**The records**
-- ==== Sys2Proof/Machine/Clusters.lean ====
section
/-! DEFINITION. The events of clusters and their SRAM: steps that end, results and tiles that land, cache fills, external
accesses, scrubbing, clearing, sensors, waits, grants and moves (06; 07 R168, R186, R192; 10 R276; 11 R301). -/

namespace Sys2Proof.Machine

/-! ## Steps (R139, R141, R144, R145, R168) -/

/-- The instant, in ps, before which the step in progress may not end: each of its stall steps and the step itself take at least one
period of the cap (R110, R141). -/
def Cluster.paceEnd (k : Cluster) : Nat := k.stallEnd + k.stepPs

/-- May the step of a cluster end now. -/
def Cluster.mayEnd (now : Nat) (k : Cluster) : Bool := k.gstate == .running && decide (k.paceEnd < 1000 * (now + 1))

/-- The counts of a step that ends, and the cap that holds from this boundary on. A step held for array stall and for a bank conflict
counts under the first alone (R112, R140, R141, R145, R160). DESIGN CHOICE (log entry 122): a cap that changes while a cluster idles holds
from the end of its first step on, for the spec names the next step boundary alone. -/
def Cluster.endStep (now cap : Nat) (k : Cluster) : Cluster :=
  let t := k.stepCount
  let stall := k.stallsAt t
  { k with
    conflict := k.conflict + (if stall = 0 ∧ bankClash (k.accessesAt t) then 1 else 0)
    arrayStall := k.arrayStall + stall
    imprStall := k.imprStall + stall
    tiles := k.tiles.map fun (x : Tile) => { x with stalls := x.stalls.filter fun e => x.issue + e.1 != t }
    stepCount := t + 1
    stepCap := BitVec.ofNat 16 cap
    lastStepEnd := max k.paceEnd (1000 * now)
    accesses := [] }

/-- The fault of a store whose merge met an uncorrectable word (R150). -/
def mergeFault (k : Cluster) (x : Nat × Nat) : DueFault :=
  ⟨Code.sramUncorrectable, k.pc, BitVec.ofNat 3 x.2, 6, BitVec.ofNat 32 (x.1 % 2 ^ 23), false⟩

/-- The step of a cluster ends: what is due lands, a fault that is due halts the cluster, an impression that ends has ended once all has
landed, else the next bundle issues (R139, R144, R150, R155, R168, R199). -/
def State.stepEnd (c : ClusterId) (s : State) : State :=
  let k := s.clu c
  if k.mayEnd s.time then
    let r := (s.setClu c (k.endStep s.time (s.margin.capApplied.getD c.die.toNat 85))).landDue c k.stepCount
    let s := match (r.1.clu c).dueFault, r.2 with
      | some f, _ => r.1.takeFault c f
      | none, some x => r.1.takeFault c (mergeFault (r.1.clu c) x)
      | none, none => r.1
    ((s.snapshot c).endIfLanded c).tryIssue c
  else s

/-- CLUSTER_STEP_END (R21, R139, R141). -/
def execClusterStepEnd (cl : ClusterId) (now : Nat) (s : State) : Host.Outcome State Fault Refusal :=
  s.onCluster cl now (fun s => s.stepEnd cl)

/-- The results that have landed or land at the end of this step, once the bundle of this step has read, if it has one: earlier ones
before a result of this step, the array before the others (R144). -/
def Cluster.landable (k : Cluster) : Nat :=
  if k.issuedAt = some k.stepCount ∨ k.stepCount < k.nextIssue ∨ k.ending.isSome then k.stepCount else k.stepCount - 1

/-- Does the end of a step before or at n write a tile. -/
def Cluster.tileDue (n : Nat) (k : Cluster) : Option Tile := k.tiles.find? fun t => decide (t.land ≤ n)

/-- A landing whose merge failed ends the impression at the step boundary (R150). -/
def failLate (c : ClusterId) (q : State × Option (Nat × Nat)) : State :=
  match q.2 with
  | some x => q.1.endAtBoundary c (mergeFault (q.1.clu c) x)
  | none => q.1

/-- RESULT_LANDING (R168): the next result whose step has come lands. A write that merges into an uncorrectable word
ends the impression at the step boundary (R150). -/
def State.resultLanding (c : ClusterId) (s : State) : State :=
  let k := s.clu c
  let n := k.landable
  match k.tileDue n, dueBefore n k.inflight with
  | none, r :: _ =>
    failLate c ((s.setClu c { k with
      inflight := k.inflight.erase r, accesses := k.accesses ++ [r.targets.filterMap Target.range] }).landOne c r)
  | _, _ => s

/-- RESULT_LANDING (R168). -/
def execResultLanding (cl : ClusterId) (s : State) : Host.Outcome State Fault Refusal :=
  s.onCluster cl s.time (fun s => s.resultLanding cl)

/-- MMA_TILE_COMPLETE (R192): the C rows of a tile are written after its issue length and the pipeline latency. -/
def State.tileComplete (c : ClusterId) (s : State) : State :=
  let k := s.clu c
  match k.tileDue k.landable with
  | some t =>
    failLate c ((s.setClu c { k with
      tiles := k.tiles.erase t, accesses := k.accesses ++ [cRows t.cAddr t.rows t.cols] }).landTile c t)
  | none => s

/-- MMA_TILE_COMPLETE (R192). -/
def execMmaTileComplete (cl : ClusterId) (s : State) : Host.Outcome State Fault Refusal :=
  s.onCluster cl s.time (fun s => s.tileComplete cl)

/-! ## Instruction cache (R156 to R158, R442) -/

/-- A line that an uncorrectable word keeps from the core (R158). -/
def State.lineBad (c : ClusterId) (line : Nat) (inj : Bool) (s : State) : State :=
  s.modClu c fun k => { k with iwait := k.iwait.erase line, fetchBad := k.fetchBad ++ [(line, inj)] }

/-- The read that fills a line of the cache: it corrects what it can, and the hold on the line ends (R157, R441). -/
def State.lineRead (c : ClusterId) (line : Nat) (s : State) : State :=
  let k := s.clu c
  let r := s.demand (k.codeBase.toNat + 128 * line) 128 (c.setWidth 16) k.job
  match r.1.2 with
  | some f => (r.2.lineBad c line f.inj).tryIssue c
  | none => (r.2.modClu c fun k => { k.touch line with iwait := k.iwait.erase line }).tryIssue c

/-- A line of the cache that has been requested arrives; a parity error is met in the line that arrives, which is fetched again, or in a
line that the cache holds, which is discarded and fetched again (R158). -/
def State.lineFill (c : ClusterId) (line : Nat) (how : FillKind) (s : State) : State :=
  let k := s.clu c
  if how = .parity ∧ k.cached line then
    s.setClu c { k with
      icache := Table.set [] (line % 128) ((Table.get [] (line % 128) k.icache).erase line) k.icache
      iwait := if k.iwait.contains line then k.iwait else k.iwait ++ [line], icacheRefetch := sat32 k.icacheRefetch 1 }
  else if !k.iwait.contains line then s
  else
    let a := k.codeBase.toNat + 128 * line
    match how with
    | .parity => s.setClu c { k with icacheRefetch := sat32 k.icacheRefetch 1 }
    | .good => s.lineRead c line
    | .corrected => ({ s with weakWords := if s.weakWords.contains a then s.weakWords else s.weakWords ++ [a] }).lineRead c line
    | .uncorrectable =>
      let s := s.noteRead a 128
      match DWord.loc (BitVec.ofNat 64 a) with
      | .dram n o =>
        let s := { s with badWords := if s.badWords.contains a then s.badWords else s.badWords ++ [a] }
        (State.lineBad c line false (s.memFault Code.dramUncorrectable n.toNat o false false (c.setWidth 16) k.job)).tryIssue c
      | _ => (s.lineBad c line false).tryIssue c

/-- ICACHE_LINE_FILL (R157, R158): a good line releases the hold, a line with a parity error is fetched again, an
uncorrectable one halts the core at the bundle that needs it. -/
def execIcacheLineFill (cl : ClusterId) (line : BitVec 32) (how : FillKind) (now : Nat) (s : State) :
    Host.Outcome State Fault Refusal :=
  s.onCluster cl now (fun s => s.lineFill cl line.toNat how)

/-! ## External accesses, scrubbing, clearing (R146 to R150) -/

/-- What an access to a protected SRAM word finds, with the words beside it that it corrects (R150): each correction counts, and a
stored word keeps its single-bit error for whatever reads it next; an uncorrectable word stays as stored and fails each later read. -/
def State.foundSram (c : ClusterId) (a : Nat) (found : Syndrome) (beside : List Nat) (s : State) : State :=
  let w := wordStart a
  match s.wordFinds w found with
  | .clean => s.corrects c beside
  | .corrected =>
    { s.corrects c (w :: beside) with weakWords := if s.weakWords.contains w then s.weakWords else s.weakWords ++ [w] }
  | .uncorrectable => { s.corrects c beside with badWords := if s.badWords.contains w then s.badWords else s.badWords ++ [w] }

/-- The words after its first that a read of n bytes corrects, as they are known to be (R150; log entry 129). -/
def State.weakBeside (a n : Nat) (s : State) : List Nat :=
  (s.weakIn a n).filter fun w => w != wordStart a && !s.badWords.contains w

/-- SRAM_EXTERNAL_ACCESS (R146, R150): a write replaces the words it covers; a read finds its first word as the command says and the
others as they are known to be. Either ends with the SRAM (log entry 129). The outcome of a failed read is that of its requester's own command. -/
def State.external (c : ClusterId) (a : ExtAccess) (s : State) : State :=
  match a with
  | .read o n found =>
    let a := sramAddr c o.toNat
    s.foundSram c a found (s.weakBeside a (min n (2 ^ 23 - o.toNat)))
  | .write o bs => s.write (sramAddr c o.toNat) (bs.take (2 ^ 23 - o.toNat))

/-- SRAM_EXTERNAL_ACCESS (R146). The SRAM of a disabled cluster is not addressable (R8). -/
def execSramExternalAccess (cl : ClusterId) (a : ExtAccess) (s : State) : Host.Outcome State Fault Refusal :=
  if s.hasCluster cl then s.onCluster cl s.time (fun s => s.external cl a) else .fault .absentEngine

/-- The scrub of an SRAM word (R150): a correctable word is rewritten, an uncorrectable one is recorded in the event log
and stays as stored. -/
def State.scrubSram (c : ClusterId) (word : Nat) (found : Syndrome) (s : State) : State :=
  let a := sramAddr c (8 * word)
  let found := s.wordFinds a found
  let s := s.foundSram c a found []
  let s := if found = .corrected then { s with weakWords := s.weakWords.erase a } else s
  if found = .uncorrectable then
    (s.log Code.sramUncorrectable clsCluster (c.setWidth 16) 0 (BitVec.ofNat 32 (8 * word))).trigger
  else s

/-- SRAM_SCRUB (R150). -/
def execSramScrub (cl : ClusterId) (word : BitVec 20) (found : Syndrome) (s : State) : Host.Outcome State Fault Refusal :=
  s.onCluster cl s.time (fun s => s.scrubSram cl word.toNat found)

/-- Clear one cluster for a job: its SRAM to 0x00 and every engine register to zero (R149). -/
def State.clearCluster (c : ClusterId) (s : State) : State :=
  let mine := fun (a : Nat) => decide (sramAddr c 0 ≤ a) && decide (a < sramAddr c 0 + 2 ^ 23)
  let s : State := { s with
    mem := s.mem.filter fun e => !mine e.1
    badWords := s.badWords.filter fun w => !mine w
    weakWords := s.weakWords.filter fun w => !mine w }
  s.modClu c fun k => { k with x := [], f := [], v := [], m := [], cx := ⟨0, 0, 0, 0⟩, lastTile := none }

/-- The clearing of a job ends: SRAM and registers are zero, then the initial SRAM images are written (R149). It takes
place once, between the start of the job and its first impression, when no impression is left on its clusters. The 2,048 steps of the
clearing count in no counter of the status block (log entry 97). -/
def State.clearDone (no : JobNo) (s : State) : State :=
  let j := s.job no
  let cs := s.jobClusters no
  if (j.st = .starting ∨ j.st = .running) ∧ !j.cleared ∧ (cs.all fun c => (s.clu c).gstate == .idle || (s.clu c).gstate == .halted) then
    let s := cs.foldl (fun s c => s.clearCluster c) s
    let s := match j.plate with
      | some p => (p.images.filter fun (i : Image) => i.type == 0x11).foldl (fun (s : State) (i : Image) => s.store i.dest.toNat i.bytes) s
      | none => s
    s.modJob no fun j => { j with cleared := true }
  else s

/-- TEMP_SENSOR_READ (R555): the snapshot holds the latest reading. -/
def execTempSensorRead (cl : ClusterId) (temp : BitVec 16) (s : State) : Host.Outcome State Fault Refusal :=
  s.onCluster cl s.time (fun s => s.modClu cl fun k => { k with temp := temp })

/-! ## Waits and grants (R172, R276, R301) -/

/-- WAIT_MET (R276): a WAITC whose condition has been met issues with its bundle at the step boundary. -/
def execWaitMet (cl : ClusterId) (now : Nat) (s : State) : Host.Outcome State Fault Refusal :=
  s.onCluster cl now (fun s => if (s.clu cl).gstate = .held then s.tryIssue cl else s)

/-- The timeout of a held WAITC: its wait ends with TIMEOUT where nothing has ended it before (R172, R174). -/
def State.waitTimeout (c : ClusterId) (s : State) : State :=
  let k := s.clu c
  match k.waitDeadline with
  | some d =>
    if k.gstate = .held ∧ k.waitDone = none ∧ d ≤ s.time then (s.setClu c { k with waitDone := some 0x02 }).tryIssue c else s
  | none => s

/-- WAITC_TIMEOUT (R172, R174). -/
def execWaitcTimeout (cl : ClusterId) (now : Nat) (s : State) : Host.Outcome State Fault Refusal :=
  s.onCluster cl now (fun s => s.waitTimeout cl)

/-- A granule that the Pacor of a die waited for goes to a shadow of the job that is being built there, else to a hold range whose
MIRROR_DATA waits for it (R301, R509, R516). -/
def State.givePacor (w : GranReq) (a : DWord) (s : State) : State :=
  let d := ownerDie w.owner
  let waits := fun (h : HoldRange) => s.fab.inbox.any fun (e : LocalUnit × Queued) =>
    e.1 == .pair && e.2.f.kind == 8#4 && e.2.f.ident == 1#32 && e.2.f.job == h.job && e.2.f.detail.setWidth 32 == h.shard
  match s.pair.shadows.find? fun x => x.job == w.job && shadowStack x.base == w.stack && decide (x.copy.length < stagingNeed x.length) with
  | some x => s.modPair fun p => { p with shadows := p.shadows.map fun y => if y = x then { y with copy := y.copy ++ [a] } else y }
  | none =>
    match s.pair.holds.find? fun h => h.job == w.job && dramDie h.base == d && waits h with
    | some h => s.modPair fun p => { p with holds := p.holds.map fun y => if y = h then { y with grans := y.grans ++ [a] } else y }
    | none => s.freeGranule a

/-- A granule that was waited for goes to its requester: a held BALLOC issues, a PERMUTE takes it for its waiting blocks, a Pacor keeps
it for its mirror copies (R186, R238, R301). -/
def State.giveGranule (w : GranReq) (a : DWord) (s : State) : State :=
  if w.owner < 256 then
    let c : ClusterId := BitVec.ofNat 8 w.owner
    (s.modClu c fun k => { k with grant := some a }).tryIssue c
  else if w.owner < 320 then
    let p : Port := BitVec.ofNat 6 (w.owner - 256)
    match (s.eng p).ctxs.find? fun c => c.desc.op == 4 && c.desc.job == w.job && !c.held.isEmpty with
    | some c => s.setCtx p { c with granules := c.granules ++ [a] }
    | none => s.freeGranule a
  else s.givePacor w a

/-- The oldest waiting request of a die and kind that can be met is granted (R301). -/
def State.grantOldest (d : Die) (dram : Bool) (s : State) : State :=
  match (s.die d).waiters.find? fun w => w.dram == dram && s.grantable w with
  | some w =>
    match s.grantNow w with
    | some (a, s) => (s.modDie d fun x => { x with waiters := x.waiters.erase w }).giveGranule w a
    | none => s
  | none => s

/-- BALLOC_GRANT (R301). -/
def execBallocGrant (die : Die) (dram : Bool) (now : Nat) (s : State) : Host.Outcome State Fault Refusal :=
  s.happens now (fun s => s.grantOldest die dram)

/-! ## Moves -/

/-- MOVE_COMPLETE (R186, R188): the bytes of the outstanding move at a place of the list have all been transferred. -/
def execMoveComplete (cl : ClusterId) (idx : Nat) (now : Nat) (s : State) : Host.Outcome State Fault Refusal :=
  s.onCluster cl now (fun s => match (s.clu cl).moves[idx]? with | some m => s.moveComplete cl m | none => s)

end Sys2Proof.Machine
end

**Try it**
Using the records above, count how many lines include the word "rows", and reply only with that figure.

**Solution to this task**
2